Figure 1. Cloned FMR1 triplet arrays. (a) The cloned human FMR1 arrays ranging from 13 to 74 triplets in length are shown pictorially to highlight important features of (CGG)n length (open boxes) and AGG (solid boxes) interspersion pattern. The overall length of each array is shown in total triplet number and the scale represents the status of these arrays with regard to fragile X instability and mutation class. From the top the cloned arrays are (CGG)13, (CGG)17, 10A11, (CGG)23, (CGG)25, (CGG)27, (CGG)30, 10A9A9, 9A23, 10A9A6A9, 9A10A18, 9A36, 9A48, (CGG)71 and (CGG)74, with the structure of the array being abbreviated such that numbers represent the length of (CGG)n and an A represents an interspersed AGG repeat. (b) FMR1 array instability of normal length triplet arrays with respect to the origin of replication in pBS. The two replicative orientations of the triplet array were nominally termed + or -. Cloned inserts were released by EcoRI digestion, resolved on 2.5% agarose gels and detected by hybridization after Southern transfer. The DNA molecular weight ladder is in base pairs. Deletion products are highlighted by arrows. (c) FMR1 array instability of longer intermediate and premutation length triplet arrays in both orientations with respect to the origin of replication in plasmid pLEM8, which carries a pBR322 origin of replication. Details as in (b) above.

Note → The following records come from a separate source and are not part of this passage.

-- ==== Sys2Proof/Tests/Slice0.lean ====
section
/-! SUPPORT. The model's own tests. Expected results come from spec/95_test_vectors.md, whose vector each
test names, or from the rule it names. Then, for every statement that has hypotheses, a witness that
meets them. -/

namespace Sys2Proof.Tests

open Sys2Proof.Machine Sys2Proof.Manual

/-! ### Small states -/

/-- The test configuration P0 (95 section 3). -/
def cfg0 : Configuration := { p := Params.p0 }

/-- P0 with the alternate code 0x18 and the enable line raised first. -/
def cfgAlt : Configuration :=
  { p := { Params.p0 with beginProgramCmd := 0x18#6, raiseOrder := .enableFirst } }

/-- A state of the block with the given configuration, nothing asked and nothing done. -/
def at0 (cfg : Configuration) (b : Block) : State :=
  { State.reset with params := cfg, block := b }

def offBlock : Block := ⟨.off, 0#16, false, false, false, false⟩
def progBlock (a : Addr) : Block := ⟨.prog, a, false, false, true, true⟩
def configBlock (a : Addr) : Block := ⟨.config, a, false, true, true, true⟩

def sOff : State := at0 cfg0 offBlock
def sProg : State := at0 cfg0 (progBlock 0#16)
def sConfig : State := at0 cfg0 (configBlock 0x2007#16)

/-- The 0s and 1s of a vector. -/
def bits (l : List Nat) : List Level := l.map (fun n => n == 1)

def sReading (levels : List Nat) : State := { sProg with answers := bits levels }

def nextOf : Result → Option State
  | .next t    => some t
  | .fault _   => none
  | .refused _ => none

def blockOf (r : Result) : Option Block := (nextOf r).map State.block
def traceOf (r : Result) : Option (List Action) := (nextOf r).map State.trace
def responsesOf (r : Result) : Option (List ResponseWord) :=
  (nextOf r).map (fun t => t.responses.map Response.word)
def wireOf (r : Result) : Option (List Level) :=
  (nextOf r).map (fun t => clockedBits false false t.trace)

/-! ### Well-formedness: each check refuses an ill-formed term -/

theorem test_wf_p0 : Params.p0.wellFormed = true := by decide
theorem test_illformed_command : ({ Params.p0 with beginProgramCmd := 0x09#6 }).wellFormed = false := by
  decide
/-- 95 section 2.5: 99999 is refused for both variants, 100000 for HIGH_VOLTAGE. -/
theorem test_illformed_settle_low : ({ Params.p0 with tSettleUs := 99999 }).wellFormed = false := by
  decide
theorem test_illformed_settle_high :
    ({ Params.p0 with entryVariant := .highVoltage }).wellFormed = false := by decide
/-- BP3 -/
theorem test_illformed_oneShot : ({ Params.p0 with tProgUs := 2499 }).wellFormed = false := by decide
/-- BP4 -/
theorem test_illformed_programVerify :
    ({ Params.p0 with progCycleKind := .programVerify }).wellFormed = false := by decide
/-- BE2 -/
theorem test_illformed_erase :
    Configuration.build { Params.p0 with tEraseUs := 5999 } = none := by decide
theorem test_illformed_line_large : (⟨.loadProgram, some 0x10000⟩ : AsmLine).wellFormed = false := by
  decide
theorem test_illformed_line_missing : (⟨.loadConfig, none⟩ : AsmLine).wellFormed = false := by decide
theorem test_illformed_line_extra : (⟨.enter, some 0⟩ : AsmLine).wellFormed = false := by decide
theorem test_wf_line_largest : (⟨.loadProgram, some 0xFFFF⟩ : AsmLine).wellFormed = true := by decide

/-! ### Decoding: words written out bit by bit from R76 and R77 -/

theorem test_decode_enter : decode 0b000_0000000000000000#19 = .enter := by decide
theorem test_decode_loadProgram : decode 0b001_0011111100110100#19 = .loadProgram 0x3F34#16 := by decide
theorem test_decode_incrementAddr : decode 0b010_0000000000000000#19 = .incrementAddr := by decide
theorem test_decode_beginProgram : decode 0b011_0000000000000000#19 = .beginProgram := by decide
theorem test_decode_bulkErase : decode 0b100_0000000000000000#19 = .bulkErase := by decide
theorem test_decode_loadConfig : decode 0b101_0011111111110001#19 = .loadConfig 0x3FF1#16 := by decide
theorem test_decode_readProgram : decode 0b110_0000000000000000#19 = .readProgram := by decide
theorem test_decode_exit : decode 0b111_0000000000000000#19 = .exit := by decide
/-- 95 section 2.10: 0x2FFFF behaves as 0x20000. -/
theorem test_decode_ignored_operand : decode 0x2FFFF#19 = .incrementAddr := by decide
theorem test_decode_no_request_word : decodeNumber 0x80000 = .error .notARequestWord := by decide
theorem test_encode_loadConfig : encode (.loadConfig 0x3FF1#16) = 0x53FF1#19 := by decide
theorem test_table_word : decodeTableWord 24 0x13F34 = some (.loadProgram 0x3F34#16) := by decide

/-! ### Frames (95 sections 2.2, 2.3) and response words -/

theorem test_frame_S1 : frameOf 0x3FFF#16 = 0x7FFE#16 := by decide
theorem test_frame_bit14_dropped : frameOf 0x5678#16 = 0x2CF0#16 := by decide
theorem test_payload_padding_high : payloadOf 0xA469#16 = 0x1234#14 := by decide
theorem test_payload_stop_padding : payloadOf 0x8000#16 = 0x0000#14 := by decide
theorem test_response_error_word : (Response.err .notEntered).word = 0x4000#16 := by decide
theorem test_config_word_address : configWordAddr = 0x2007#16 := by decide

/-! ### Requests -/

/-- EN1 -/
theorem test_enter_voltage_first : traceOf (exec .enter sOff) = some
    [.set .clk false, .set .data false, .set .vpp false, .set .en false, .delay 100000,
     .set .vpp true, .delay 100, .set .en true, .delay 100] := by decide
/-- EN3, with the raise order of EN2 -/
theorem test_enter_from_config_enable_first :
    (nextOf (exec .enter (at0 cfgAlt (configBlock 0x2007#16)))).map
      (fun t => (t.block, t.trace.drop 5)) = some (progBlock 0#16,
        [.set .en true, .delay 100, .set .vpp true, .delay 100]) := by decide
/-- EX1: ADDR is kept. -/
theorem test_exit_keeps_addr :
    blockOf (exec .exit (at0 cfg0 (progBlock 3#16))) = some ⟨.off, 3#16, false, false, false, false⟩ := by
  decide
/-- EX3 -/
theorem test_exit_from_off : traceOf (exec .exit sOff) = some
    [.set .clk false, .set .data false, .set .vpp false, .set .en false] := by decide
/-- LP1 -/
theorem test_loadProgram_wire : wireOf (exec (.loadProgram 0x3F34#16) sProg) = some
    (bits [0,1,0,0,0,0, 0,0,0,1,0,1,1,0,0,1,1,1,1,1,1,0]) := by decide +kernel
/-- LP3: in CONFIG the mode and the cursor stay, and DATA ends low. -/
theorem test_loadProgram_in_config : blockOf (exec (.loadProgram 0x3FF1#16) sConfig) =
    some ⟨.config, 0x2007#16, false, false, true, true⟩ := by decide
/-- LC1 -/
theorem test_loadConfig : (nextOf (exec (.loadConfig 0x3FF1#16) (at0 cfg0 (progBlock 5#16)))).map
    (fun t => (t.block, clockedBits false false t.trace, t.trace.length)) =
    some (⟨.config, 0x2000#16, false, false, true, true⟩,
      bits [0,0,0,0,0,0, 0,1,0,0,0,1,1,1,1,1,1,1,1,1,1,0], 112) := by decide +kernel
/-- LC2 -/
theorem test_loadConfig_in_config : blockOf (exec (.loadConfig 0#16) sConfig) =
    some ⟨.config, 0x2000#16, false, false, true, true⟩ := by decide
/-- 95 section 2.4, all 31 actions under P0 -/
theorem test_incrementAddr_expanded : traceOf (exec .incrementAddr sProg) = some
    [.set .clk true, .set .data false, .delay 1, .set .clk false, .delay 1,
     .set .clk true, .set .data true, .delay 1, .set .clk false, .delay 1,
     .set .clk true, .set .data true, .delay 1, .set .clk false, .delay 1,
     .set .clk true, .set .data false, .delay 1, .set .clk false, .delay 1,
     .set .clk true, .set .data false, .delay 1, .set .clk false, .delay 1,
     .set .clk true, .set .data false, .delay 1, .set .clk false, .delay 1,
     .delay 1] := by decide
/-- IN4 -/
theorem test_incrementAddr_wraps :
    blockOf (exec .incrementAddr (at0 cfg0 (configBlock 0xFFFF#16))) =
      some ⟨.config, 0#16, false, false, true, true⟩ := by decide
/-- BP1, and the closing delay of P0 -/
theorem test_beginProgram : (nextOf (exec .beginProgram sProg)).map
    (fun t => (clockedBits false false t.trace, t.trace.getLast?)) =
    some (bits [0,0,0,1,0,0], some (.delay 2500)) := by decide
/-- BP2 -/
theorem test_beginProgram_alternate :
    wireOf (exec .beginProgram (at0 cfgAlt (progBlock 0#16))) = some (bits [0,0,0,1,1,0]) := by decide
/-- BE1 -/
theorem test_bulkErase : (nextOf (exec .bulkErase sProg)).map
    (fun t => (clockedBits false false t.trace, t.trace.getLast?, t.trace.length)) =
    some (bits [1,0,0,1,0,0], some (.delay 6000), 31) := by decide
/-- BULK_ERASE changes neither MODE nor ADDR. -/
theorem test_bulkErase_block : blockOf (exec .bulkErase sConfig) =
    some ⟨.config, 0x2007#16, false, false, true, true⟩ := by decide
/-- RD4: the padding levels are high and do not matter. -/
theorem test_readProgram_padding :
    responsesOf (exec .readProgram (sReading [1,0,0,1,0,1,1,0,0,0,1,0,0,1,0,1])) = some [0x1234#16] := by
  decide
/-- RD1: 113 actions, DATA left high, the answers used up. -/
theorem test_readProgram_shape :
    (nextOf (exec .readProgram (sReading [0,0,0,1,0,1,1,0,0,1,1,1,1,1,1,0]))).map
      (fun t => (t.block, t.trace.length, readCount t.trace, t.answers, t.responses)) =
    some (⟨.prog, 0#16, false, true, true, true⟩, 113, 16, [], [.okValue 0x3F34#14]) := by decide +kernel
/-- 95 section 2.9 -/
theorem test_fault_leaves_the_block : (nextOf (exec (.loadConfig 0x3FF1#16) sOff)).map
    (fun t => (t.block, t.trace, t.responses)) = some (offBlock, [], [.err .notEntered]) := by decide
theorem test_fault_read_word : responsesOf (exec .readProgram sOff) = some [0x4000#16] := by decide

Initial experiments with the high copy number plasmid pBS (250-300 copies/cell) revealed that long FMR1 arrays were highly unstable in this vector. In order to assess the degree of instability we assayed the length of the cloned insert by restriction analysis using the EcoRI (the cloning site) and XhoI and NarI sites present in the co-amplified human flanking DNA. Southern blot hybridization with a radiolabelled (CGG)n probe was used to detect deletion arrays and then direct sequence analysis was used to check for array integrity. Using these stringent criteria we found evidence for some orientation-dependent deletion in arrays with as few as 13 uninterrupted triplets, even when they also contained AGGs. In the (+) orientation the arrays (CGG)13, (CGG)27, 9A23, 9A9A19 and 10A9A7A9 [where numbers represent the length of (CGG)n and an A represents an interspersed AGG repeat] exhibit a smear of deletion products upon Southern blot hybridization analysis (Fig. 1b). We occasionally encountered plasmids which appeared to contain stable arrays but upon closer examination by sequence analysis these were found to have acquired interruptions in the array. Obviously, the presence of interrupting repeats and deletions would have invalidated any subsequent experiments assessing instability. Plasmids carrying the same arrays in the (-) orientation showed no evidence of deletion. When the array contained >36 uninterrupted repeats in pBS it proved impossible to obtain plasmid DNA with arrays in either orientation which did not carry a substantial proportion of deleted material. We therefore looked for a more stable system in which to isolate these longer arrays.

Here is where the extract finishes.